Regent Inns posts £58m loss

By Hamish Champ

- Last updated on GMT

Related tags Operator regent inns Jongleurs

Walkabout operator Regent Inns has posted a pre-tax loss of £58.1m in what the group described as "the most challenging year" in its 31...

Walkabout operator Regent Inns has posted a pre-tax loss of £58.1m in what the group described as "the most challenging year" in its 31 year-history.

The credit crunch and the smoking ban had combined to hit the group's entertainment bars, which as well as Walkabout include the comedy club chain Jongleurs. Regent said "over half" of its 49 Walkabout outlets had no facilities for smokers.

Reporting figures for the year to June 28, 2008, the group said overall turnover fell two per cent to £148.1m, while like-for-like sales were down 7.5 per cent.

Operating profits before exceptionals were down 55 per cent at £6.1m, while the group posted a post-exceptional operating loss of £52m. Underlying pre-tax profit was £100,000.

The group said its cash flow operating activities was £15.3m, versus £24.4m in 2007.

As with 2007, Regent said it wouldn't be paying a dividend to shareholders this year.

Chairman Jim Glover said its proposed sale and leaseback of a number of its Walkabout sites had been shelved as the current market conditions meant a transaction "of this nature would not deliver a satsifactory outcome for any of our stakeholders at this time".

However he stressed the group's banks were "very supportive" and covenants relating to Regent's banking facilities were not dependent on such disposals.

Glover added that a number of "revenue maximisation" plans were being implemented, including what he described as a "revised and refocused beverage pricing policy…increased targeting of the student market and a renewed emphasis on late night innovation".

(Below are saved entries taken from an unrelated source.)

/-- VOUCHER: its checks in the order of R157, or acceptance of the whole credit with a VOUCHER job of template 7. REPRINT: refused STATE with no
last receipt and PRINTER with no ready print path, or a REPRINT job of template 6 from the last receipt; no money moves (R18, R91, R157, R159,
R160, R165, R169, R170). The lines are composed as PrintedSaleAccepted says (the model's choice, assumption 44), and which ASK is owed at the
job's start is read from R164 by inference (assumption 26). -/
def Obligations.VoucherAndReprintStartJobs : Prop :=
  ∀ s : State, TakesFrames s → s.part ≠ .unset →
    let u := s.frameSeen
    let c := s.retained.ledger.c
    let refused (r : Reason) := exec .voucher s = .next (u.refuse Kind.voucher r).transmit
    (if s.part = .service then refused .service
    else if s.purchase ≠ .opened ∨ c = 0 then refused .state
    else if 4294967295 ≤ s.retained.txn ∨ 65535 < c.toNat then refused .range
    else if s.printPath 7 = false then refused .printer
    else if 11 ≤ generalCount u.reports + s.reserved then refused .busy
    else
      let o : OpRecord := ⟨.voucher, s.retained.txn + 1, s.clock.stamp, none, none, c, 0, false, some 7, none⟩
      let values := { FieldValues.none with
        voucher := some c.toNat, txn := some (s.retained.txn + 1), day := some s.clock.stamp.day
        second := some s.clock.stamp.second, machineId := some s.machineId }
      ∃ w v, exec .voucher s = .next (v.reply Kind.voucher (.voucher (s.retained.txn + 1) c)).transmit ∧
        JobStarted .voucher (s.retained.txn + 1) 7 values (u.accepted o 1) w ∧ Tested w v) ∧
    (match s.retained.lastReceipt with
      | none => exec .reprint s = .next (u.refuse Kind.reprint .state).transmit
      | some r =>
        if s.printPath 6 = false then exec .reprint s = .next (u.refuse Kind.reprint .printer).transmit
        else ∃ w, exec .reprint s = .next (w.reply Kind.reprint (.reprint r.txn)).transmit ∧
          JobStarted .reprint r.txn 6 { FieldValues.none with
            price := some r.amount.toNat, bonus := some r.bonus.toNat, newBalance := some r.newBalance, last4 := some r.last4
            day := some r.stamp.day, second := some r.stamp.second, txn := some r.txn, machineId := some r.machineId } u w)

/-! ## Tubes, held money and totals -/

/-- TUBE: its checks in the order of R146, or the count set, the fault cleared, the flags tested and the old values answered; no money moves. A
tube in use has the capacity of its entry, and its low flag says whether its count is at most the low mark; an unused tube has neither. WRITE
OFF: refused SERVICE, or RANGE without an UNCERTAIN record of that number; accepted it removes the record and moves its amount from H to
WRITTEN_OFF, with the CARD report where the record's card is bound (R18, R96, R141, R145, R146, R147). -/
def Obligations.TubeAndWriteOff : Prop :=
  (∀ (s : State) (i : Fin 4),
    let inUse (a : Active CoinTable) (t : TubeEntry) : Prop :=
      s.retained.coin = some a ∧ a.content.tubes[i.val]? = some t ∧ t.coinKind ≠ 0
    (∀ a t, inUse a t → s.tubeCapacity i = t.capacity ∧ (s.isLow i = true ↔ s.tubeCount i ≤ t.lowMark)) ∧
    ((∀ a t, ¬inUse a t) → s.tubeCapacity i = 0 ∧ s.isLow i = false)) ∧
  ∀ s : State, TakesFrames s → s.part ≠ .unset →
    let u := s.frameSeen
    (∀ (n count : Byte),
      let refused (r : Reason) := exec (.tube n count) s = .next (u.refuse Kind.tube r).transmit
      (s.part ≠ .service → refused .service) ∧
      (s.part = .service → (n.toNat < 1 ∨ 4 < n.toNat) → refused .range) ∧
      (s.part = .service → ∀ i : Fin 4, n.toNat = i.val + 1 →
        if s.retained.coin = none then refused .table
        else if s.tubeCapacity i < count.toNat then refused .range
        else if s.chute.state.coinInFlight = true then refused .state
        else ∃ t, exec (.tube n count) s = .next (t.reply Kind.tube (.tube (s.tubeCount i) (s.tubes.get i).faulted)).transmit ∧
          FlagsTested s { u with
            retained := { s.retained with tubeCounts := s.retained.tubeCounts.set i count.toNat }
            tubes := s.tubes.set i { s.tubes.get i with faulted := false } } t)) ∧
    (∀ (txn : Word32),
      (s.part ≠ .service → exec (.writeOff txn) s = .next (u.refuse Kind.writeOff .service).transmit) ∧
      (s.part = .service → (∀ r ∈ s.retained.journal, r.state = .uncertain → r.txn ≠ txn.toNat) →
        exec (.writeOff txn) s = .next (u.refuse Kind.writeOff .range).transmit) ∧
      (s.part = .service → ∀ r before after, s.retained.journal = before ++ r :: after → r.state = .uncertain →
        r.txn = txn.toNat → (∀ x ∈ before ++ after, x.txn ≠ r.txn) →
        let w := { u with retained := { s.retained with
          journal := before ++ after
          ledger := { s.retained.ledger with
            h := s.retained.ledger.h - r.amount, writtenOff := s.retained.ledger.writtenOff + r.amount } } }
        exec (.writeOff txn) s = .next
          ({ w with reports := if (s.card.binding.map Binding.card) = some r.card
                      then putFixed (.card ⟨w.bindingReport, s.slots.map Slot.present, 0⟩) u.reports else u.reports }.reply
            Kind.writeOff (.writeOff r.card r.kind r.amount r.bonus)).transmit))

/-- CLEAR TOTALS is refused SETUP in UNSET, SERVICE in READY, and STATE unless C, K, Pp and H are all 0; accepted it makes the six money counters,
OVERPAID, BONUS and the per-kind counts 0, changes nothing else, and answers with the eight counters as they stood (R100). -/
def Obligations.ClearTotalsZeroesCounters : Prop :=
  ∀ s : State, TakesFrames s →
    let u := s.frameSeen
    let l := s.retained.ledger
    if s.part = .unset then exec .clearTotals s = .next (u.refuse Kind.clearTotals .setup).transmit
    else if s.part = .ready then exec .clearTotals s = .next (u.refuse Kind.clearTotals .service).transmit
    else if l.c ≠ 0 ∨ l.k ≠ 0 ∨ l.pp ≠ 0 ∨ l.h ≠ 0 then exec .clearTotals s = .next (u.refuse Kind.clearTotals .state).transmit
    else exec .clearTotals s = .next ({ u with retained := { s.retained with
      ledger := .zero, accepted := Vector.replicate 12 0, returned := Vector.replicate 12 0 } }.reply Kind.clearTotals
        (.clearTotals ⟨l.inserted, l.sold, l.topped, l.paid, l.vouchered, l.writtenOff, l.overpaid, l.bonus⟩)).transmit

/-! ## Starts, power and RESET -/

/-- CLEAR ALL is refused SERVICE in READY, and STATE with money or a record held; accepted, as RESTART always is, it only answers: from
then the C-line assembler takes no further characters, and the reply carries the start it causes (R172, R174). -/
def Obligations.RestartRequestsOnlyAnswer : Prop :=
  ∀ s : State, TakesFrames s → s.part ≠ .unset →
    let u := s.frameSeen
    let l := s.retained.ledger
    exec .restart s = .next
      ({ u with stopping := true, replies := s.replies ++ [⟨Kind.restart, .accepted, some .restart⟩] } : State).transmit ∧
    (if s.part = .ready then exec .clearAll s = .next (u.refuse Kind.clearAll .service).transmit
    else if l.c ≠ 0 ∨ l.k ≠ 0 ∨ l.pp ≠ 0 ∨ l.h ≠ 0 ∨ s.retained.journal ≠ [] then
      exec .clearAll s = .next (u.refuse Kind.clearAll .state).transmit
    else exec .clearAll s = .next ({ u with
      stopping := true
      replies := s.replies ++ [⟨Kind.clearAll, .clearAll ⟨l.inserted, l.sold, l.topped, l.paid, l.vouchered, l.writtenOff,
        l.overpaid, l.bonus⟩ s.retained.txn, some .clearAll⟩] } : State).transmit)

/-- The starts: main power's return and RESET's release start warm where the retained check is good, and cold with cause CHECK where it is
bad; the end of a RESTART reply starts warm, and that of a CLEAR ALL reply cold (R101, R172 to R175). The model's
readings: DVK's pull-in begins within the start (assumption 25), what the spec gives no start value is 0 (assumption 37), and a slot of
no role is not PRESENT (assumption 48). -/
def Obligations.StartsResolveAndClear : Prop :=
  ∀ (pins : Pins) (s : State),
    (s.power = false → s.resetHeld = false → ∃ t, exec (.powerReturn pins) s = .next t ∧
      (s.retainedGood = true → WarmStarted .power pins { s with power := true } t) ∧
      (s.retainedGood = false → ColdStarted .check pins { s with power := true } t)) ∧
    (s.power = true → s.resetHeld = true → ∃ t, exec (.resetRelease pins) s = .next t ∧
      (s.retainedGood = true → WarmStarted .reset pins { s with resetHeld := false } t) ∧
      (s.retainedGood = false → ColdStarted .check pins { s with resetHeld := false } t)) ∧
    (s.running = true → s.startReplySent = some .restart →
      ∃ t, exec (.startAfterReply pins) s = .next t ∧ WarmStarted .restart pins s t) ∧
    (s.running = true → s.startReplySent = some .clearAll →
      ∃ t, exec (.startAfterReply pins) s = .next t ∧ ColdStarted .clearAll pins s t)

/-- Main power's loss and the RESET pin held turn every coil and motor off, quiet the lines and change nothing retained; while either lasts
an event or a frame changes nothing; a backup supply failure then spoils the retained check, and with main power on changes nothing.
A return of power with RESET held, and a release of RESET without power, only wait for the other: the model's choice (R171, R172;
assumptions 13 and 31). -/
def Obligations.PowerAndReset : Prop :=
  ∀ (pins : Pins) (s : State),
    let coils := { s.coils with coils := ⟨s.coils.coils.eb.release, s.coils.coils.ag.release, s.coils.coils.dvt.release,
      s.coils.coils.dvk.release⟩ }
    let quiet := { s with coils := coils, sending := none, exchange := none
                          tubes := s.tubes.map fun (t : Tube) => { t with dispenser := .off } }
    (s.power = true → exec .mainPowerLoss s = .next { quiet with power := false }) ∧
    exec .resetHeld s = .next { quiet with resetHeld := true } ∧
    (s.power = false → exec .backupSupplyFailure s = .next { s with retainedGood := false }) ∧
    (s.power = true → exec .backupSupplyFailure s = .next s) ∧
    (s.power = false → s.resetHeld = true → exec (.powerReturn pins) s = .next { s with power := true }) ∧
    (s.power = false → s.resetHeld = true → exec (.resetRelease pins) s = .next { s with resetHeld := false }) ∧
    (s.running = false → ∀ c : Instr, exec c s = .next s ∨
      c = .secondAdvance ∨ c = .hundredthAdvance ∨ c = .oscillatorStop ∨ c = .timeBaseRunsAgain ∨ c = .backupSupplyFailure ∨
      c = .mainPowerLoss ∨ c = .resetHeld ∨ (∃ p, c = .powerReturn p) ∨ ∃ p, c = .resetRelease p)

/-! ## The M-line -/

/-- EXCHANGE_GRANT begins the exchange of the first candidate that exists: the card write owed, the print frame owed, the other card
frame owed, the head of the forward queue, the lowest re-probe due, the next PRESENT slot after the last polled. With none, with an
exchange in progress, in UNSET, or with the upward queue full it changes nothing (R13, R14, R137, R164, R167). -/
def Obligations.ExchangeGrantOrder : Prop :=
  ∀ s : State, s.running = true →
    let grant := exec .exchangeGrant s
    let p := s.printer
    let card := s.presentOfRole .card
    let printer := s.presentOfRole .printer
    let noWrite : Prop := (∀ w, s.card.write ≠ .owed w) ∨ card = none ∨ s.card.owed = .hold
    let noPrint : Prop := noWrite ∧ (printer = none ∨ p.owed = .none)
    let noCard : Prop := noPrint ∧ (card = none ∨ s.card.owed = .none)
    let noForward : Prop := noCard ∧ ∀ f rest, s.forwardQ = f :: rest →
      (∃ i : Fin 6, f.dest = slotAddress i ∧ (s.slots.get i).present = false) ∨ (f.dest = 15 ∧ s.otherPresent = false)
    let due (i : Fin 6) : Prop :=
      (s.slots.get i).role ≠ .none ∧ (s.slots.get i).present = false ∧ (s.slots.get i).reprobe = .due
    let polled (i : Fin 6) : Prop := (s.slots.get i).role ≠ .none ∧ (s.slots.get i).present = true
    ((s.exchange ≠ none ∨ s.part = .unset ∨ 8 ≤ s.upwardQ.length) → grant = .next s.transmit) ∧
    (s.exchange = none → s.part ≠ .unset → s.upwardQ.length < 8 →
      (∀ w i, s.card.write = .owed w → card = some i → s.card.owed ≠ .hold → grant =
        .next { s with card := { s.card with write := .sent w }, exchange := some ⟨.slot i, .cardWrite, cardWriteFrame i w⟩ }.transmit) ∧
      (noWrite → ∀ i, printer = some i →
        (∀ b, p.owed = .ask b → grant = .next { s with
          printer := { p with owed := .none }, exchange := some ⟨.slot i, .printAsk b, slotFrame i Kind.printAsk []⟩ }.transmit) ∧
        (∀ j, p.owed = .line → p.job = some j → grant = .next { s with
          printer := { p with owed := .none, room := p.room - 1 }
          exchange := some ⟨.slot i, .printLine j.tag, printLineFrame i j.tag (j.next + 1) (j.lines.getD j.next [])⟩ }.transmit) ∧
        (∀ j, p.owed = .cut → p.job = some j → grant = .next { s with
          printer := { p with owed := .none, job := some { j with awaitCut := true } }
          exchange := some ⟨.slot i, .printCut j.tag, slotFrame i Kind.printCut [BitVec.ofNat 8 j.tag]⟩ }.transmit)) ∧
      (noPrint → ∀ i, card = some i →
        (∀ b, s.card.owed = .hold → s.card.binding = some b → grant = .next { s with
          card := { s.card with owed := .none }
          exchange := some ⟨.slot i, .hold, slotFrame i Kind.cardHold (leBytes 4 b.card)⟩ }.transmit) ∧
        (s.card.owed = .release → grant = .next { s with
          card := { s.card with owed := .none }, exchange := some ⟨.slot i, .release, slotFrame i Kind.cardRelease []⟩ }.transmit)) ∧
      (noCard → ∀ f rest, s.forwardQ = f :: rest →
        (∀ i : Fin 6, f.dest = slotAddress i → (s.slots.get i).present = true →
          grant = .next { s with forwardQ := rest, exchange := some ⟨.slot i, .forward, f⟩ }.transmit) ∧
        (f.dest = 15 → s.otherPresent = true →
          grant = .next { s with forwardQ := rest, exchange := some ⟨.group, .forward, f⟩ }.transmit)) ∧
      (noForward →
        (∀ i, due i → (∀ j, j < i → ¬due j) → grant = .next { s with
          slots := s.slots.set i { s.slots.get i with reprobe := .off }
          exchange := some ⟨.slot i, .poll, slotFrame i Kind.poll []⟩ }.transmit) ∧
        (∀ k : Fin 6, (∀ j, ¬due j) → polled (s.lastPolled + k + 1) → (∀ m, m < k → ¬polled (s.lastPolled + m + 1)) →
          grant = .next { s with
            lastPolled := s.lastPolled + k + 1
            exchange := some ⟨.slot (s.lastPolled + k + 1), .poll, slotFrame (s.lastPolled + k + 1) Kind.poll []⟩ }.transmit) ∧
        ((∀ j, ¬due j) → (∀ j, ¬polled j) → grant = .next s.transmit)))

A "significant head office restructuring" had resulted in a 23 per cent (£1.5m) fall in central head office costs, the group said. It added it was working with a team of specialist retail consultants "to realise significant improvements in labour productivity and efficiencies in other operational costs".

On current trading Regent said like-for-like sales for the 15 weeks to October 12, 2008 were down 13 per cent on last year, although it pointed out the same period in 2007 contained strong trading during the Rugby World Cup.

Regent's shares were unchanged at 2.1p.